Additionally, the execution concurrency of each request in TiFlash can be configured using the tidb_max_tiflash_threads parameter. The default value of this parameter is 16, meaning each request can use up to 16 threads for concurrent execution.

When the system experiences TiFlash Request Duration delays, it may be due to the following reasons:

  1. Insufficient TiFlash resources: Both the concurrency of TiFlash and the execution concurrency of each request consume system resources. If the resources (such as CPU, memory, disk) of the TiFlash node are insufficient, it may lead to request delays. You can monitor the resource usage of the TiFlash node to determine if there is a resource bottleneck and adjust resources as needed.

  2. Heavy query load: If the TiFlash node receives a large number of query requests simultaneously, exceeding its processing capacity, it will also lead to request delays. You can monitor the query load of the TiFlash node to determine if there is an overload situation and consider optimizing queries or increasing the number of TiFlash nodes to share the load.

For tuning TiFlash request delays, you can consider the following measures:

  1. Adjust the concurrency of TiFlash: Based on the actual situation, appropriately adjust the value of the tidb_opt_tiflash_concurrency_factor parameter to increase or decrease the concurrency of query requests sent from TiDB to TiFlash.

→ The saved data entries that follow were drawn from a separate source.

-- ==== Sys2Proof/Machine/Usnd.lean ====
section
/-! DEFINITION. The ultrasonic transit-time unit (spec/12_ultrasonic_flow.md R274 to R295). -/

namespace Sys2Proof.Machine

def State.us (s : State) (n : LaneId) : Usnd := (s.lane n).usnd
def State.upUs (s : State) (n : LaneId) (f : Usnd → Usnd) : State := s.upLane n fun l => { l with usnd := f l.usnd }

/-! ### STATE and CADENCE -/

def usStopped : Nat := 0
def usSeeding : Nat := 1
def usValid : Nat := 2
def usHolding : Nat := 3
def usEmpty : Nat := 4
def usFault : Nat := 5

/-- A change of STATE raises STATE_CHANGE (R287); PG_STAT copies it. -/
def State.usState (s : State) (n : LaneId) (st : Nat) : State :=
  if s.g USND.STAT_STATE n = st then s
  else ((s.put USND.STAT_STATE n st).setPgStat (.lane n .usnd) st).farUsnd n 1

/-- Nanoseconds of one millisecond. -/
def nsMs : Nat := 1000000

/-- Period of a cadence: idle 100 ms, flow 2 ms (R281). -/
def cadPeriod (c : Nat) : Nat := if c = 1 then 100 * nsMs else 2 * nsMs

/-- The next instant after `t` at which a cadence pair starts on the lattice from `base`; none in TRIGGERED and where the unit stands. -/
def cadNext (c base t : Nat) : Option Nat := if c = 1 ∨ c = 2 then some (nextOn base (cadPeriod c) (max base t)) else none

/-- A change of the cadence in force raises CADENCE_CHANGE, and the lattice goes on with the new period (R281). -/
def State.usCadence (s : State) (n : LaneId) (c : Nat) : State :=
  if s.g USND.STAT_CADENCE n = c then s
  else
    let s := s.upUs n fun u =>
      { u with offAt := s.laneTime n,
               cadDue := if c = 1 ∨ c = 2 then (if u.cadBase = 0 then u.cadDue else cadNext c u.cadBase (s.laneTime n)) else none }
    (s.put USND.STAT_CADENCE n c).farUsnd n 0

/-- The cadence in force that CAD starts with: AUTO starts in idle cadence. -/
def cadStart (cad : Nat) : Nat := if cad = 0 then 1 else cad

/-- A pair is in progress: from its start to step 6 of Table: Pair timing (R279). -/
def Usnd.busy (u : Usnd) : Bool := u.pair.isSome || u.tail.isSome

/-- PG_STAT.STOPPED: RUN is 0 and no pair in progress (R280). -/
def State.usStop (s : State) (n : LaneId) : State :=
  let idle := !s.run (.lane n .usnd) && !(s.us n).busy
  let s := s.setStopped (.lane n .usnd) idle
  if idle then (s.usState n usStopped).usCadence n 0 else s

/-- Two signed picosecond registers as numbers. -/
def State.psReg (s : State) (n : LaneId) (f : Fld) : Int := signedOf 32 (s.g f n)
def State.putPs (s : State) (n : LaneId) (f : Fld) (i : Int) : State := s.put f n (wrapInt 32 i)

/-- DT_OFF = ZERO_DT + (DT_EL - ZERO_DT_EL) (R289). -/
def State.dtOffSet (s : State) (n : LaneId) : State :=
  s.putPs n USND.DT_OFF (s.psReg n USND.ZERO_DT + (s.psReg n USND.DT_EL - s.psReg n USND.ZERO_DT_EL))

/-! ### Seeding, the true zero's end (R286, R290) -/

/-- Enter SEEDING. -/
def State.seed (s : State) (n : LaneId) : State :=
  (s.upUs n fun u => { u with seeding := true, cand := none, diffRun := 0, onRun := 0 }).usState n usSeeding

/-- Abandon a true zero in progress. -/
def State.zeroFail (s : State) (n : LaneId) : State :=
  if s.on USND.STAT_ZERO_RUNNING n then (s.put USND.STAT_ZERO_RUNNING n 0).farUsnd n 4 else s

/-! ### Starting pairs (R279 to R282, R292) -/

/-- How long a pair lasts, in nanoseconds. -/
def State.pairLen (s : State) (n : LaneId) : Nat := 2 * 1000 * (s.g USND.ECHO_TO n + s.g USND.GAP_US n)

/-- A pair starts at lane time `t`: the words that act for it are those in force now (R280). The lattice of cadence pairs begins with the first
pair after RUN, and goes on from a launched pair that had one skipped (R281, R282). -/
def State.startPair (s : State) (n : LaneId) (t : Nat) (launched : Bool) : State :=
  let u := s.us n
  let c := s.g USND.STAT_CADENCE n
  let p : Pair := ⟨t, c == 2, launched, u.firstForced, s.fw USND.L_M n, s.fw USND.X_M n, s.fw USND.TAU0_NS n,
    s.fw USND.AREA_M2 n, s.fw USND.K n, s.g USND.C_MIN n, s.g USND.C_MAX n, s.g USND.WINDOW n, s.psReg n USND.DT_OFF⟩
  let next := t + s.pairLen n
  let anew := u.cadBase == 0 || u.rebase
  s.upUs n fun u =>
    { u with pair := some p, tail := some next, lastStart := t, earliest := if c = 3 then max next (t + 2 * nsMs) else next, firstForced := false,
             rebase := false, cadBase := if anew then t else u.cadBase, cadDue := if anew then cadNext c t t else u.cadDue }

/-- A cadence pair is skipped and counted (R282, R292). -/
def State.skipPair (s : State) (n : LaneId) : State := s.bump USND.SKIPPED_PAIRS n

/-- The electronic zero that is granted or forced begins; a cadence pair that waits would start within it (R292). -/
def State.zcBegin (s : State) (n : LaneId) : State :=
  let s := if (s.us n).cadWaits then s.skipPair n else s
  (s.put USND.STAT_ZC_RUNNING n 1).upUs n fun u => { u with zcAfter := false, zcForced := true, cadWaits := false, zcFrom := s.laneTime n }

/-- What waits starts once no pair is in progress: the granted or forced electronic zero first; then a launched pair, which skips a
cadence pair that waits; then that cadence pair. -/
def State.usNext (s : State) (n : LaneId) : State :=
  let u := s.us n
  if u.busy then s
  else if !s.run (.lane n .usnd) then (s.upUs n fun u => { u with shotWaits := 0, cadWaits := false, zcAfter := false }).usStop n
  else if u.zcAfter then s.zcBegin n
  else if s.on USND.STAT_ZC_RUNNING n || decide (s.laneTime n < u.earliest) || !s.farRuns n then s
  else
    let t := max u.earliest (min (s.laneTime n) u.zcFrom)
    if u.shotWaits ≠ 0 then
      let s := if u.cadWaits then s.skipPair n else s
      (s.upUs n fun u => { u with shotWaits := u.shotWaits - 1, cadWaits := false, rebase := u.rebase || u.cadWaits }).startPair n t true
    else if u.cadWaits then (s.upUs n fun u => { u with cadWaits := false }).startPair n t false
    else s

/-- Lane time has come to the end of the pair: it is over, a gain that waited takes effect (R276), and what waits starts. -/
def State.usPass (s : State) (n : LaneId) : State :=
  match (s.us n).tail with
  | some e =>
    if e ≤ s.laneTime n ∧ (s.us n).pair = none then
      let s := match (s.us n).gainNext with | some g => s.put USND.RX_GAIN n g | none => s
      (s.upUs n fun u => { u with tail := none, gainNext := none }).usNext n
    else s
  | none => if (s.us n).shotWaits ≠ 0 ∨ (s.us n).cadWaits = true then s.usNext n else s
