-- ==== Sys2Proof/Machine/Duncol.lean ====
section
/-! DEFINITION. The Duncol line (spec/13_duncol_line.md R296 to R329): census, search and addresses, streams, requests, retries and
deadlines, pod time, and the lane's own set-up of a pod (R336, R337). -/

namespace Sys2Proof.Machine

/-! ### Addresses and pods -/

def State.la (s : State) (n : LaneId) (k : Fin 24) : LineAddr := (s.line n).addrs[k]
def State.upLa (s : State) (n : LaneId) (k : Fin 24) (f : LineAddr → LineAddr) : State :=
  s.upLine n fun l => { l with addrs := l.addrs.set k (f l.addrs[k]) }

def allAddrs : List (Fin 24) := List.finRange 24

/-- The powered pod that holds short address k. -/
def State.podAt (s : State) (n : LaneId) (k : Fin 24) : Option (Fin 24) :=
  allAddrs.find? fun p => (s.pod n p).powered && (s.pod n p).addr == some k.val

/-- BIND_CTL.STATE: 0 empty, 1 remembered, 2 present (R310). -/
def State.bind (s : State) (n : LaneId) (k : Nat) : Nat := s.g DUNC.BIND_CTL_STATE n k
/-- The identity of entry k. -/
def State.bindId (s : State) (n : LaneId) (k : Nat) : Nat := s.g DUNC.BIND_ID_HI n k * 2 ^ 32 + s.g DUNC.BIND_ID_LO n k

/-- Put an identity into entry k, in force and in the near-side image. -/
def State.setBindId (s : State) (n : LaneId) (k : Nat) (id : Nat) : State :=
  (s.putBoth DUNC.BIND_ID_HI n k (id / 2 ^ 32)).putBoth DUNC.BIND_ID_LO n k (id % 2 ^ 32)

/-- Change entry k's STATE; PRESENT and PG_STAT follow. -/
def State.setBind (s : State) (n : LaneId) (k st : Nat) : State :=
  let s := s.p DUNC.BIND_CTL_STATE n k st
  let m := (List.range 24).foldl (fun a i => a + if s.bind n i = 2 then 2 ^ i else 0) 0
  (s.put DUNC.PRESENT n m).setPgStat (.lane n .dunc) ((List.range 24).countP fun i => s.bind n i == 2)

/-! ### Running -/

/-- Ticks of the 200 MHz clock in a microsecond. -/
def usTicks : Nat := 200

/-- Frames are issued: RUN is 1, no line fault, the line powered (R44). -/
def State.lineUp (s : State) (n : LaneId) : Bool :=
  s.linePower n && s.run (.lane n .dunc) && !s.on DUNC.STAT_LINE_FAULT n

/-- Other frames may be issued: the line has started, and neither frame of a census is due (R306, R315, R316). -/
def State.lineFree (s : State) (n : LaneId) : Bool :=
  s.lineUp n && !(s.line n).startDue && !(s.line n).bcastDue && !(s.line n).censusDue && !(s.line n).ticksDue

/-- Slot length in µs. -/
def tauUs (speed : Nat) : Nat := if speed = 1 then 1 else 16

/-- STAT.ACTIVE and PG_STAT.STOPPED. -/
def State.lineStat (s : State) (n : LaneId) : State :=
  (s.put DUNC.STAT_ACTIVE n (b2n (s.lineUp n))).setStopped (.lane n .dunc) (!s.run (.lane n .dunc))

/-- A frame has been on the line: FRAMES, and newly powered pods have seen one more (R312). -/
def State.frameSeen (s : State) (n : LaneId) : State :=
  (s.bump DUNC.FRAMES n).upLine n fun l =>
    { l with pods := l.pods.map fun p => if p.powered && !p.joined then { p with frames := min (p.frames + 1) 2 } else p }

/-- The lane owes address k some frames of its own from now on (R336, R337). -/
def State.owe (s : State) (n : LaneId) (k : Fin 24) (fs : List OwnFrame) : State :=
  s.upLa n k fun a => { a with own := a.own ++ fs, ownDue := if a.own.isEmpty then s.clock else a.ownDue }

/-- The request is a WRITE that covers A_CFG or G_CFG (R337). -/
def State.reqRanges (s : State) (n : LaneId) : Bool :=
  s.g DUNC.REQ_OP n == 2 && decide (s.g DUNC.REQ_REG n ≤ 0x11) && decide (0x10 < s.g DUNC.REQ_REG n + s.g DUNC.REQ_COUNT n)

/-- The request ends: DONE with a code (R320). A WRITE of the ranges that did not end OK has the lane read them again (R337). -/
def State.reqDone (s : State) (n : LaneId) (code len : Nat) : State :=
  let s := (((s.put DUNC.REQ_STAT_STATE n 2).put DUNC.REQ_STAT_CODE n code).put DUNC.REQ_STAT_LEN n len).farDunc n 3
  let k := s.g DUNC.REQ_ADDR n
  if h : k < 24 then (if code ≠ 0 ∧ s.reqRanges n = true ∧ s.bind n k = 2 then s.owe n ⟨k, h⟩ [.readCfg] else s) else s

  2. Adjust the execution concurrency of TiFlash requests: Based on the actual situation, appropriately adjust the value of the tidb_max_tiflash_threads parameter to increase or decrease the execution concurrency of each request.

  3. Increase the number of TiFlash nodes: If the load on the TiFlash node is too heavy, consider increasing the number of TiFlash nodes to improve overall processing capacity.

  4. Optimize query statements: For query statements that frequently access TiFlash, you can optimize the query statements to reduce the amount of data and computation, thereby improving query performance.

Please note that tuning TiFlash requires adjustments based on specific system configurations and load conditions. It is recommended to perform performance analysis and monitoring before tuning to better understand system bottlenecks and optimization directions.

I hope this information is helpful to you. If you have any further questions, please feel free to ask.

| username: wzf0072 | Original post link

My thoughts are now clear, thank you very much :dizzy:

| username: system | Original post link

This topic was automatically closed 60 days after the last reply. New replies are no longer allowed.